/-- SADD. -/
theorem sadd (d a b : BitVec 7) : Statement (.sadd d a b) := ofV 0x0A0 d a b rfl rfl

/-- SSUB. -/
theorem ssub (d a b : BitVec 7) : Statement (.ssub d a b) := ofV 0x0A1 d a b rfl rfl

/-- SMUL. -/
theorem smul (d a b : BitVec 7) : Statement (.smul d a b) := ofV 0x0A2 d a b rfl rfl

/-- SAND. -/
theorem sand (d a b : BitVec 7) : Statement (.sand d a b) := ofV 0x0A3 d a b rfl rfl

/-- SOR. -/
theorem sor (d a b : BitVec 7) : Statement (.sor d a b) := ofV 0x0A4 d a b rfl rfl

/-- SXOR. -/
theorem sxor (d a b : BitVec 7) : Statement (.sxor d a b) := ofV 0x0A5 d a b rfl rfl

/-- SSHL. -/
theorem sshl (d a b : BitVec 7) : Statement (.sshl d a b) := ofV 0x0A6 d a b rfl rfl

/-- SSHR. -/
theorem sshr (d a b : BitVec 7) : Statement (.sshr d a b) := ofV 0x0A7 d a b rfl rfl

/-- SSRA. -/
theorem ssra (d a b : BitVec 7) : Statement (.ssra d a b) := ofV 0x0A8 d a b rfl rfl

/-- SMIN. -/
theorem smin (d a b : BitVec 7) : Statement (.smin d a b) := ofV 0x0A9 d a b rfl rfl

/-- SMAX. -/
theorem smax (d a b : BitVec 7) : Statement (.smax d a b) := ofV 0x0AA d a b rfl rfl

/-- SCMP_EQ. -/
theorem scmpEq (d a b : BitVec 7) : Statement (.scmpEq d a b) := ofV 0x0B0 d a b rfl rfl

/-- SCMP_NE. -/
theorem scmpNe (d a b : BitVec 7) : Statement (.scmpNe d a b) := ofV 0x0B1 d a b rfl rfl

/-- SCMP_LT. -/
theorem scmpLt (d a b : BitVec 7) : Statement (.scmpLt d a b) := ofV 0x0B2 d a b rfl rfl

/-- SCMP_LE. -/
theorem scmpLe (d a b : BitVec 7) : Statement (.scmpLe d a b) := ofV 0x0B3 d a b rfl rfl

/-- SCMP_GT. -/
theorem scmpGt (d a b : BitVec 7) : Statement (.scmpGt d a b) := ofV 0x0B4 d a b rfl rfl

/-- SCMP_GE. -/
theorem scmpGe (d a b : BitVec 7) : Statement (.scmpGe d a b) := ofV 0x0B5 d a b rfl rfl

/-- SCMP_LTU. -/
theorem scmpLtu (d a b : BitVec 7) : Statement (.scmpLtu d a b) := ofV 0x0B6 d a b rfl rfl

/-- SCMP_GEU. -/
theorem scmpGeu (d a b : BitVec 7) : Statement (.scmpGeu d a b) := ofV 0x0B7 d a b rfl rfl

/-- VCALLI. -/
theorem vcalli (d a b : BitVec 7) : Statement (.vcalli d a b) := ofV 0x0C0 d a b rfl rfl

/-- PAND. -/
theorem pand (d a b : BitVec 7) : Statement (.pand d a b) := ofV 0x0C8 d a b rfl rfl

/-- POR. -/
theorem por (d a b : BitVec 7) : Statement (.por d a b) := ofV 0x0C9 d a b rfl rfl

/-- PXOR. -/
theorem pxor (d a b : BitVec 7) : Statement (.pxor d a b) := ofV 0x0CA d a b rfl rfl

/-- PANDN. -/
theorem pandn (d a b : BitVec 7) : Statement (.pandn d a b) := ofV 0x0CB d a b rfl rfl

/-- FMA. -/
theorem fma (d a b c : BitVec 7) : Statement (.fma d a b c) := ofQ 0 d a b c rfl rfl

/-- FMS. -/
theorem fms (d a b c : BitVec 7) : Statement (.fms d a b c) := ofQ 1 d a b c rfl rfl

/-- SEL. -/
theorem sel (d a b c : BitVec 7) : Statement (.sel d a b c) := ofQ 2 d a b c rfl rfl

/-- IMAD. -/
theorem imad (d a b c : BitVec 7) : Statement (.imad d a b c) := ofQ 3 d a b c rfl rfl

/-- SMOVI. -/
theorem smovi (s : BitVec 6) (imm : BitVec 16) : Statement (.smovi s imm) := ofS 0x00 s imm rfl fun _ => rfl

/-- SMOVHI. -/
theorem smovhi (s : BitVec 6) (imm : BitVec 16) : Statement (.smovhi s imm) := ofS 0x01 s imm rfl fun _ => rfl

/-- SADDI. -/
theorem saddi (s : BitVec 6) (imm : BitVec 16) : Statement (.saddi s imm) := ofS 0x02 s imm rfl fun _ => rfl

/-- SANDI. -/
theorem sandi (s : BitVec 6) (imm : BitVec 16) : Statement (.sandi s imm) := ofS 0x03 s imm rfl fun _ => rfl
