/-- A new operation of the word. -/
theorem OnWay.addOp {s t : State} {cx : Cx} {w : Warp} (h : OnWay s cx t w) (flag : Option Nat) (due : Nat) (blocks : Bool) (d : Dest)
    (kd : OpKind) :
    ∃ w', OnWay s cx (addOp t cx flag due blocks d kd) w'
      ∧ w' = { w with ops := w.ops ++ [opOf t cx flag due blocks kd], splits := w'.splits, deferPresence := w'.deferPresence } := by
  obtain ⟨dp, hdp⟩ : ∃ dp, notePresence w d = { w with deferPresence := dp } := ⟨_, notePresence_rest w d⟩
  obtain ⟨ss, hss⟩ : ∃ ss, (notePresence w d).unlatch d = { notePresence w d with splits := ss } := ⟨_, unlatch_rest _ d⟩
  have h' : OnWay s cx (unlatchOthers t cx.k d) w :=
    { h with warp := (unlatchOthers_same t cx.k d).trans h.warp, now := by rw [unlatchOthers_rest]; exact h.now }
  refine ⟨_, (h'.updWarp (fun w =>
      let w := (notePresence w d).unlatch d
      { w with ops := w.ops ++ [opOf t cx flag due blocks kd] }) ?_).of_warps rfl rfl, ?_⟩
  · intro n
    show (tget ((notePresence w d).unlatch d).splits n).map Split.core = _
    rw [unlatch_core, notePresence_rest]
  · simp only
    rw [hss, hdp]

/-! What a word reads when its meaning starts is what it reads in the state before. -/

theorem OperandFrame.refl (s : State) (cx : Cx) : OperandFrame s s cx := ⟨rfl, fun _ => rfl, OnlySlots.refl s, fun _ _ => rfl⟩

theorem SlotFrame.refl (s : State) : SlotFrame s s := ⟨rfl, fun _ => rfl, OnlySlots.refl s⟩

theorem SlotFrame.elim {s t : State} (h : SlotFrame s t) : ∃ w c n, t = { s with warps := w, cores := c, nextId := n } := ⟨_, _, _, h.rest⟩

theorem SlotFrame.trans {s t u : State} (h : SlotFrame s t) (h' : SlotFrame t u) : SlotFrame s u := by
  refine ⟨?_, fun c => ?_, h.quads.trans h'.quads⟩
  · obtain ⟨_, _, _, rfl⟩ := h.elim
    obtain ⟨_, _, _, rfl⟩ := h'.elim
    rfl
  · have e := h'.cores c
    rw [← h.cores c, ← e]

/-- Changes of warps and names keep the frame. -/
theorem SlotFrame.of_warps {s u t : State} (h : SlotFrame s u) (ht : t = { u with warps := t.warps, nextId := t.nextId }) :
    SlotFrame s t := by
  obtain ⟨w, n, rfl⟩ : ∃ w n, t = { u with warps := w, nextId := n } := ⟨_, _, ht⟩
  refine ⟨?_, h.cores, h.quads⟩
  rw [h.rest]

theorem SlotFrame.setQuad (s : State) (c q : Nat) (x : Quad)
    (h : { x with passes := (quadAt s c q).passes, scalarAt := (quadAt s c q).scalarAt } = quadAt s c q) :
    SlotFrame s (setQuad s c q x) := ⟨rfl, fun d => setQuad_core s c q x d, OnlySlots.setQuad s c q x h⟩

theorem useScalar_frame (s : State) (k : Nat) : SlotFrame s (useScalar s k) := SlotFrame.setQuad _ _ _ _ rfl

theorem bookPasses_frame (s : State) (k : Nat) (ps : List Pass) : SlotFrame s (bookPasses s k ps) := SlotFrame.setQuad _ _ _ _ rfl

theorem updWarp_frame (s : State) (k : Nat) (f : Warp → Warp) : SlotFrame s (Machine.updWarp s k f) :=
  (SlotFrame.refl s).of_warps (by rw [updWarp_rest])

theorem finishNext_frame (s : State) (cx : Cx) (n : Nat) (nx : Next) : SlotFrame s (finishNext s cx n nx) :=
  (SlotFrame.refl s).of_warps (by rw [finishNext_rest])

= = =

REQUIREMENT:
State the count of lines in the preceding listing that include the string "splits". No other words belong in the answer.

ANSWER SPACE:
3